◆ **WHAT TO DO**: Using the entries below, copy out all lines where "error" is found.

··· RECORDS

theorem test_decode_keys_timers :
    decodeWord 0b1110001110011110 = .ok (.skipKeyPressed 3) ∧ decodeWord 0b1110001110100001 = .ok (.skipKeyNotPressed 3) ∧
    decodeWord 0b1111001100000111 = .ok (.getDelay 3) ∧ decodeWord 0b1111001100001010 = .ok (.waitKey 3) ∧
    decodeWord 0b1111001100010101 = .ok (.setDelay 3) ∧ decodeWord 0b1111001100011000 = .ok (.setSound 3) := by decide

/-- The nearest neighbours of accepted words are unrecognized (95_test_vectors.md, part 2). -/
theorem test_decode_refuses_neighbours :
    decodeWord 0x00E1 = .error (.unrecognized 0x00E1) ∧ decodeWord 0x5011 = .error (.unrecognized 0x5011) ∧
    decodeWord 0x8018 = .error (.unrecognized 0x8018) ∧ decodeWord 0x9001 = .error (.unrecognized 0x9001) ∧
    decodeWord 0xE09F = .error (.unrecognized 0xE09F) ∧ decodeWord 0xF066 = .error (.unrecognized 0xF066) := by decide

theorem test_decode_bytes_big_endian :
    decodeBytes [0x6A, 0x05, 0x8A] = .ok (.setImm 0xA 5, [0x8A]) ∧ decodeBytes [0x6A] = .error .truncated := by decide

theorem test_decode_table_word :
    decodeTableWord 16 0x8AB4 = some (.addReg 0xA 0xB) ∧ decodeTableWord 16 0x0000 = none := by decide

theorem test_encode_words :
    encode (.draw 0 1 2) = 0xD012 ∧ encode (.addReg 0xA 0xB) = 0x8AB4 ∧ encode (.shl 3) = 0x830E ∧
    encodeBytes (.setIndex 0x300) = [0xA3, 0x00] := by decide

/-! ### Control flow (95_test_vectors.md, part 2) -/

theorem test_jump : answers (step (onWord 0x1FFF)) (fun t => t.pc == 0xFFF) = true := by decide
theorem test_call_last_entry :
    answers (step (withStack (onWord 0x2300) 15 0)) (fun t => t.stack[15] == 0x202 && t.sp.val == 16 && t.pc == 0x300) =
      true := by decide
theorem test_call_overflow : faults (step (withStack (onWord 0x2300) 16 0)) 1 = true := by decide
theorem test_return :
    answers (step (withStack (onWord 0x00EE) 1 0x206)) (fun t => t.sp.val == 0 && t.pc == 0x206 && t.stack[0] == 0x206) =
      true := by decide
theorem test_return_empty : faults (step (onWord 0x00EE)) 2 = true := by decide
theorem test_skip_eq_imm :
    answers (step (onWord 0x3000)) (fun t => t.pc == 0x204) && answers (step (onWord 0x3001)) (fun t => t.pc == 0x202) =
      true := by decide
theorem test_skip_neq_imm :
    answers (step (onWord 0x4000)) (fun t => t.pc == 0x202) && answers (step (onWord 0x4001)) (fun t => t.pc == 0x204) =
      true := by decide
theorem test_skip_eq_reg :
    answers (step (withRegs (onWord 0x5010) [(0, 7), (1, 7)])) (fun t => t.pc == 0x204) &&
      answers (step (withRegs (onWord 0x5010) [(0, 7), (1, 8)])) (fun t => t.pc == 0x202) = true := by decide
theorem test_skip_neq_reg :
    answers (step (withRegs (onWord 0x9010) [(0, 7), (1, 8)])) (fun t => t.pc == 0x204) &&
      answers (step (withRegs (onWord 0x9010) [(0, 7), (1, 7)])) (fun t => t.pc == 0x202) = true := by decide
theorem test_jump_offset :
    answers (step (withRegs (onWord 0xBFFF) [(0, 0xFF)])) (fun t => t.pc == 0x10FE && t.reg vf == 0) = true := by decide

/-! ### Fetch -/

theorem test_fetch_last_pair :
    answers (step { State.reset with pc := 0xFFE }) (fun t => t.pc == 0xFFE && t.env.outbox == [.diag 0x0000]) = true := by
  decide
theorem test_fetch_out_of_range :
    faults (step { State.reset with pc := 0xFFF }) 3 && faults (step { State.reset with pc := 0x1FF }) 7 = true := by decide
theorem test_fetch_odd :
    answers (step { withBytes State.reset 0x201 [0x60, 0x07] with pc := 0x201 }) (fun t => t.reg 0 == 7 && t.pc == 0x203) =
      true := by decide

/-! ### Arithmetic and logic -/

theorem test_set_imm : answers (step (onWord 0x6A05)) (fun t => t.reg 10 == 5 && t.pc == 0x202) = true := by decide
theorem test_add_imm_is_eight_bits : answers (step (withRegs (onWord 0x70FF) [(0, 5)])) (fun t => t.reg 0 == 4) = true := by
  decide
theorem test_add_imm_no_flag :
    answers (step (withRegs (onWord 0x7001) [(0, 0xFF)])) (fun t => t.reg 0 == 0 && t.reg vf == 0) = true := by decide
theorem test_set_reg : answers (step (withRegs (onWord 0x8010) [(1, 0x7C)])) (fun t => t.reg 0 == 0x7C) = true := by decide
theorem test_or :
    answers (step (withRegs (onWord 0x8011) [(0, 0x0F), (1, 0xF0), (15, 7)])) (fun t => t.reg 0 == 0xFF && t.reg vf == 7) =
      true := by decide
theorem test_and :
    answers (step (withRegs (onWord 0x8012) [(0, 0x3C), (1, 0x0F), (15, 7)])) (fun t => t.reg 0 == 0x0C && t.reg vf == 7) =
      true := by decide
theorem test_xor :
    answers (step (withRegs (onWord 0x8013) [(0, 0xFF), (1, 0x0F), (15, 7)])) (fun t => t.reg 0 == 0xF0 && t.reg vf == 7) =
      true := by decide
theorem test_add_reg_carry :
    answers (step (withRegs (onWord 0x8014) [(0, 0xFF), (1, 0xFF)])) (fun t => t.reg 0 == 0xFE && t.reg vf == 1) =
      true := by decide
theorem test_add_reg_into_vf :
    answers (step (withRegs (onWord 0x8F14) [(15, 0xF0), (1, 0x20)])) (fun t => t.reg vf == 1) = true := by decide
theorem test_sub_reg_borrow :
    answers (step (withRegs (onWord 0x8015) [(0, 0x10), (1, 0x20), (15, 1)])) (fun t => t.reg 0 == 0xF0 && t.reg vf == 0) =
      true := by decide
theorem test_sub_reg_equal :
    answers (step (withRegs (onWord 0x8015) [(0, 0x20), (1, 0x20)])) (fun t => t.reg 0 == 0 && t.reg vf == 1) = true := by
  decide
theorem test_subn_reg :
    answers (step (withRegs (onWord 0x8017) [(0, 0x20), (1, 0x10), (15, 1)])) (fun t => t.reg 0 == 0xF0 && t.reg vf == 0) =
      true := by decide
theorem test_shr :
    answers (step (withRegs (onWord 0x8016) [(0, 5), (1, 0xAA)])) (fun t => t.reg 0 == 2 && t.reg vf == 1 && t.reg 1 == 0xAA) =
      true := by decide
theorem test_shr_into_vf : answers (step (withRegs (onWord 0x8F06) [(15, 2)])) (fun t => t.reg vf == 0) = true := by decide
theorem test_shl_high_nibble :
    answers (step (withRegs (onWord 0x800E) [(0, 0x1F)])) (fun t => t.reg 0 == 0x3E && t.reg vf == 0x10) = true := by decide
theorem test_shl_into_vf : answers (step (withRegs (onWord 0x8F0E) [(15, 0x81)])) (fun t => t.reg vf == 0x80) = true := by
  decide
theorem test_random :
    answers (hostEvent (.tick 0xA7) (onWord 0xC00F)) (fun t => t.reg 0 == 7) = true := by decide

······

◆ **WRITTEN ANSWER**:
    decodeWord 0x00E1 = .error (.unrecognized 0x00E1) ∧ decodeWord 0x5011 = .error (.unrecognized 0x5011) ∧
    decodeWord 0x8018 = .error (.unrecognized 0x8018) ∧ decodeWord 0x9001 = .error (.unrecognized 0x9001) ∧
    decodeWord 0xE09F = .error (.unrecognized 0xE09F) ∧ decodeWord 0xF066 = .error (.unrecognized 0xF066) := by decide
    decodeBytes [0x6A, 0x05, 0x8A] = .ok (.setImm 0xA 5, [0x8A]) ∧ decodeBytes [0x6A] = .error .truncated := by decide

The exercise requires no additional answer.